Segment Start: Material supplied

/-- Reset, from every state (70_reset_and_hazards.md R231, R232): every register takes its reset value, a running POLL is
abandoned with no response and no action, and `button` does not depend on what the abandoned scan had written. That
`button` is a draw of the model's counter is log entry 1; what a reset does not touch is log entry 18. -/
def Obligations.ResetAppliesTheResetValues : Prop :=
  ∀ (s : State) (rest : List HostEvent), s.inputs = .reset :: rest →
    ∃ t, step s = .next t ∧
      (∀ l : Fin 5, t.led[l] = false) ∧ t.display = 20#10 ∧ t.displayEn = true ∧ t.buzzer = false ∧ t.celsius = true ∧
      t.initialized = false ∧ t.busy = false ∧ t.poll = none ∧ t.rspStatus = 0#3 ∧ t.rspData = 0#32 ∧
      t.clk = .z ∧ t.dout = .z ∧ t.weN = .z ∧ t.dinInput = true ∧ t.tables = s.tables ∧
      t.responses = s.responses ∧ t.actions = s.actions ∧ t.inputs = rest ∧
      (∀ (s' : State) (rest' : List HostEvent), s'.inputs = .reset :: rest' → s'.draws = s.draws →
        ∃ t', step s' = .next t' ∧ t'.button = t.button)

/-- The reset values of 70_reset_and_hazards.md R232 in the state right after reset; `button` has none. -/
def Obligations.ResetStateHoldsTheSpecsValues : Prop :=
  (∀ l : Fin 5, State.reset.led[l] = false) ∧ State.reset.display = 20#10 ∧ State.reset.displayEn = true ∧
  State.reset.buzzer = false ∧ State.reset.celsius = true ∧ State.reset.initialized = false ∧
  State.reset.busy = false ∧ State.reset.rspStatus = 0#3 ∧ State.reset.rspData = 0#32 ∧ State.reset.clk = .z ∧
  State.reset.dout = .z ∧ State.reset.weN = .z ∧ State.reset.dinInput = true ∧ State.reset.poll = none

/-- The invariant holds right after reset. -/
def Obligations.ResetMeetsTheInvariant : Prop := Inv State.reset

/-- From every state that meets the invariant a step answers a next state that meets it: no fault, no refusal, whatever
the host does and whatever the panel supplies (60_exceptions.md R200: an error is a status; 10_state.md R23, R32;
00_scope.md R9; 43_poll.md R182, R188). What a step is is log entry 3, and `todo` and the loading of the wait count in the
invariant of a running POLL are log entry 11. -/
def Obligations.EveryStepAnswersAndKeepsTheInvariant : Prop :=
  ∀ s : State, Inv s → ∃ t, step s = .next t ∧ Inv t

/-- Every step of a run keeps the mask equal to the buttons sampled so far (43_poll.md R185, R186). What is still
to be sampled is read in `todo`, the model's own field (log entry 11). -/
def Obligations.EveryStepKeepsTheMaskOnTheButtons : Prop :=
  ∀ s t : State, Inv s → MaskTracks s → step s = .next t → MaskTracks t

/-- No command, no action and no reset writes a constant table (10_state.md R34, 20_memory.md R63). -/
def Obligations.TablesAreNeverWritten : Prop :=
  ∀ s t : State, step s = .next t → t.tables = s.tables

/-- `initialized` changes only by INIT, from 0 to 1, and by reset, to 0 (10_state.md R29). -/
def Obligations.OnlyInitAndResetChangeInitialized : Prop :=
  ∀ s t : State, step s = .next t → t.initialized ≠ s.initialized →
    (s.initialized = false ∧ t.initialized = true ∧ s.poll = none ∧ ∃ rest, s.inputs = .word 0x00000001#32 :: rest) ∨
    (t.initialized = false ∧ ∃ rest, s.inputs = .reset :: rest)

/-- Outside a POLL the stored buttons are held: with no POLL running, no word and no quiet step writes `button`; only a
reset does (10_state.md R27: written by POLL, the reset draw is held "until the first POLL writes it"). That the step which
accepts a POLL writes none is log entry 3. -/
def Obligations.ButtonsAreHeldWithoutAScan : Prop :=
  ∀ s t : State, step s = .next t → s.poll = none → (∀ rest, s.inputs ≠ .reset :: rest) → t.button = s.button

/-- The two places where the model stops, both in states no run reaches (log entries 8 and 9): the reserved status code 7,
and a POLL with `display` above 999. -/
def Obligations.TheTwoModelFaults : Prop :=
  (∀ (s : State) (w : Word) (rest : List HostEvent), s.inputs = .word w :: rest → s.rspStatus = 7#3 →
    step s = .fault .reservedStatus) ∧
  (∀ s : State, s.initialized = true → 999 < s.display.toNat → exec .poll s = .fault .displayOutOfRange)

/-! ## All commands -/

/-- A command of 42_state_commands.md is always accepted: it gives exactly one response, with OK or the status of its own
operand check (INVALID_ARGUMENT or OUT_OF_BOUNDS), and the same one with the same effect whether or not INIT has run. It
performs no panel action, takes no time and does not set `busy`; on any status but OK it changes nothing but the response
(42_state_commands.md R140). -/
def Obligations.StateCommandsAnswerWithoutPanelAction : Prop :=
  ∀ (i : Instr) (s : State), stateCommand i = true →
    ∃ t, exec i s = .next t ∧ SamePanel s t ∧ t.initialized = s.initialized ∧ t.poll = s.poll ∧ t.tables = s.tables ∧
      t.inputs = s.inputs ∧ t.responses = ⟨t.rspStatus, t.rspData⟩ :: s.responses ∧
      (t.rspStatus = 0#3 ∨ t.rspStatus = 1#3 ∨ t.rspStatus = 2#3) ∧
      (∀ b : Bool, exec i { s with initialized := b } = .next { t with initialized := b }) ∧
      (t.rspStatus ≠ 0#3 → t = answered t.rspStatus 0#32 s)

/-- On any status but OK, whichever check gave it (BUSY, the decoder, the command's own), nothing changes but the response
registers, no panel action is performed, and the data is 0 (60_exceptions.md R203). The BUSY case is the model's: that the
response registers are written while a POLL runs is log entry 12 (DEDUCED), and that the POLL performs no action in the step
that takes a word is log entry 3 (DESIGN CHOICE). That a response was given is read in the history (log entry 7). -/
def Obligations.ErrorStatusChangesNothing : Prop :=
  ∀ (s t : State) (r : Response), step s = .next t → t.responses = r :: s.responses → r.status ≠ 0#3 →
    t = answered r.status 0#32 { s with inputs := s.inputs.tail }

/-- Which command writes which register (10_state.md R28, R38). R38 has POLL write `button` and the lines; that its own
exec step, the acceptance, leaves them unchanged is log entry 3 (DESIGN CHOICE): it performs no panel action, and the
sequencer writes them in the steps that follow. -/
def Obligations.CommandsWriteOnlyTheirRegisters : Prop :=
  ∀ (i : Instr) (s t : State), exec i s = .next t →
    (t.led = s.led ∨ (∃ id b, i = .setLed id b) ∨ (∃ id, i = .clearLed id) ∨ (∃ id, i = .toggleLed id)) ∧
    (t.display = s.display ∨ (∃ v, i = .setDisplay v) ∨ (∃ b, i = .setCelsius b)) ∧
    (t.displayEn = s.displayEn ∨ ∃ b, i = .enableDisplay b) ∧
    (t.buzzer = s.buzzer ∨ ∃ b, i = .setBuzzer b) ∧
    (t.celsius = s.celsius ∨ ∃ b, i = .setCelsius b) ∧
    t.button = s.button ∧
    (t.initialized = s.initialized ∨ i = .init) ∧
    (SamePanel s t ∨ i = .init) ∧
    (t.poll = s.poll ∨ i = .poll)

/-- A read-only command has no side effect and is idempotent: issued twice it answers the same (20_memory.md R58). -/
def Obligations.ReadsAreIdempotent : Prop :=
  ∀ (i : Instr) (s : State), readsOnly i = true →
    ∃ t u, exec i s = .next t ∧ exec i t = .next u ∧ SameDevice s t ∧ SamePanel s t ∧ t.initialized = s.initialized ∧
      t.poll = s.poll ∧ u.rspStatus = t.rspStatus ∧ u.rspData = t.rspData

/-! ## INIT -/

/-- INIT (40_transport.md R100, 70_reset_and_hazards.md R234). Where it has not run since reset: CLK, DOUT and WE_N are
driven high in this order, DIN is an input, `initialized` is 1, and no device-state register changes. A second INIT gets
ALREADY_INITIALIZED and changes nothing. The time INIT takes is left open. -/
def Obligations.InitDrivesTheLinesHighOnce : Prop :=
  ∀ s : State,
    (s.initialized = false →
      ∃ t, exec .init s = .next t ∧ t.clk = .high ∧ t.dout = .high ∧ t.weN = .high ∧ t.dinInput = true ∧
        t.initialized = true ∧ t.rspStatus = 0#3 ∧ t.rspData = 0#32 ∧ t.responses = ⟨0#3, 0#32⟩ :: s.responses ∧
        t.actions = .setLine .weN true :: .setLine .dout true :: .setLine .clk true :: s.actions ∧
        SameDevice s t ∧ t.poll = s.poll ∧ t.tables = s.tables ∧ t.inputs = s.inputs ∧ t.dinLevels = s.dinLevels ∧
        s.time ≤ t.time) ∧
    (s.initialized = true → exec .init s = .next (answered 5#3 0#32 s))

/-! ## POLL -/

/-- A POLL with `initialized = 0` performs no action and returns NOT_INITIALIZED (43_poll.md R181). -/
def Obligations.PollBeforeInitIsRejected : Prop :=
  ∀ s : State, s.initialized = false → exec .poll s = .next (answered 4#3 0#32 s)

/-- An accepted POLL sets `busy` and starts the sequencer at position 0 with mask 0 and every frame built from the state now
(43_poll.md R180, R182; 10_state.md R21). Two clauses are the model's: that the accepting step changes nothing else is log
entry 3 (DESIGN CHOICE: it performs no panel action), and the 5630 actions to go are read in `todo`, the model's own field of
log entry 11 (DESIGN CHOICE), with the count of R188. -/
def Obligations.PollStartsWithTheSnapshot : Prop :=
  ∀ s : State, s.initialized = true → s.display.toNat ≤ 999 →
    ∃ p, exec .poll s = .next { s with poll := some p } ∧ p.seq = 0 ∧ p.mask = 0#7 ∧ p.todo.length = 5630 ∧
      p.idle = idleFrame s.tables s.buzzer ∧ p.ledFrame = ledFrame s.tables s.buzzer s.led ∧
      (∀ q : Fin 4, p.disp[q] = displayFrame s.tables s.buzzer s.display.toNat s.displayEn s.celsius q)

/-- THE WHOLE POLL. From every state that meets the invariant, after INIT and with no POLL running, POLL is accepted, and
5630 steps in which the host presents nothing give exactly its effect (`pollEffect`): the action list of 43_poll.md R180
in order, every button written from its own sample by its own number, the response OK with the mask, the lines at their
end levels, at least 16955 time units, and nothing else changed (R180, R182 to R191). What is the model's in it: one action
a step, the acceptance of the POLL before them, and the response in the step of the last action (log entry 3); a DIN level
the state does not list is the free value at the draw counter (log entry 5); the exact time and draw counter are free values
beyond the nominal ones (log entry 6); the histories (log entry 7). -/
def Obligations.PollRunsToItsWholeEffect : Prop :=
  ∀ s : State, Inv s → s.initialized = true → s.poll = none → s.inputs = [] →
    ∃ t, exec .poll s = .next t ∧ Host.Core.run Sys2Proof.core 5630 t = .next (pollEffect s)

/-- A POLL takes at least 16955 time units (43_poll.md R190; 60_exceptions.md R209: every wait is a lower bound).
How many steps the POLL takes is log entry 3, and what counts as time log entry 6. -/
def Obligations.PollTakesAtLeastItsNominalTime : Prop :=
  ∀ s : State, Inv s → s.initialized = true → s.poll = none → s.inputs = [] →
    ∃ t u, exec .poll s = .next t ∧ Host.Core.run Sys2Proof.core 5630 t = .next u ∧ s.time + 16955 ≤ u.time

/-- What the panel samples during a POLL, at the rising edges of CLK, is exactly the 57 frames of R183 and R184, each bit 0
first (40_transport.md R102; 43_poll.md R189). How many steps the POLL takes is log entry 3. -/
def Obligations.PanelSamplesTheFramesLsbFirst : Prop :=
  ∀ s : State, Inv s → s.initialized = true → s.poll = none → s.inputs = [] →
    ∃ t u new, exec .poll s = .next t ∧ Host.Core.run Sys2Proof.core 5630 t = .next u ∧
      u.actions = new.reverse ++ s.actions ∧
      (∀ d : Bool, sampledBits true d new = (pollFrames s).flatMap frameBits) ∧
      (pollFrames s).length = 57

Segment End: Material supplied

Task instructions: Up to and including the line with "abandoned with no", repeat the entries exactly, beginning at their first line.

Solved exercise:
/-- Reset, from every state (70_reset_and_hazards.md R231, R232): every register takes its reset value, a running POLL is
abandoned with no response and no action, and `button` does not depend on what the abandoned scan had written. That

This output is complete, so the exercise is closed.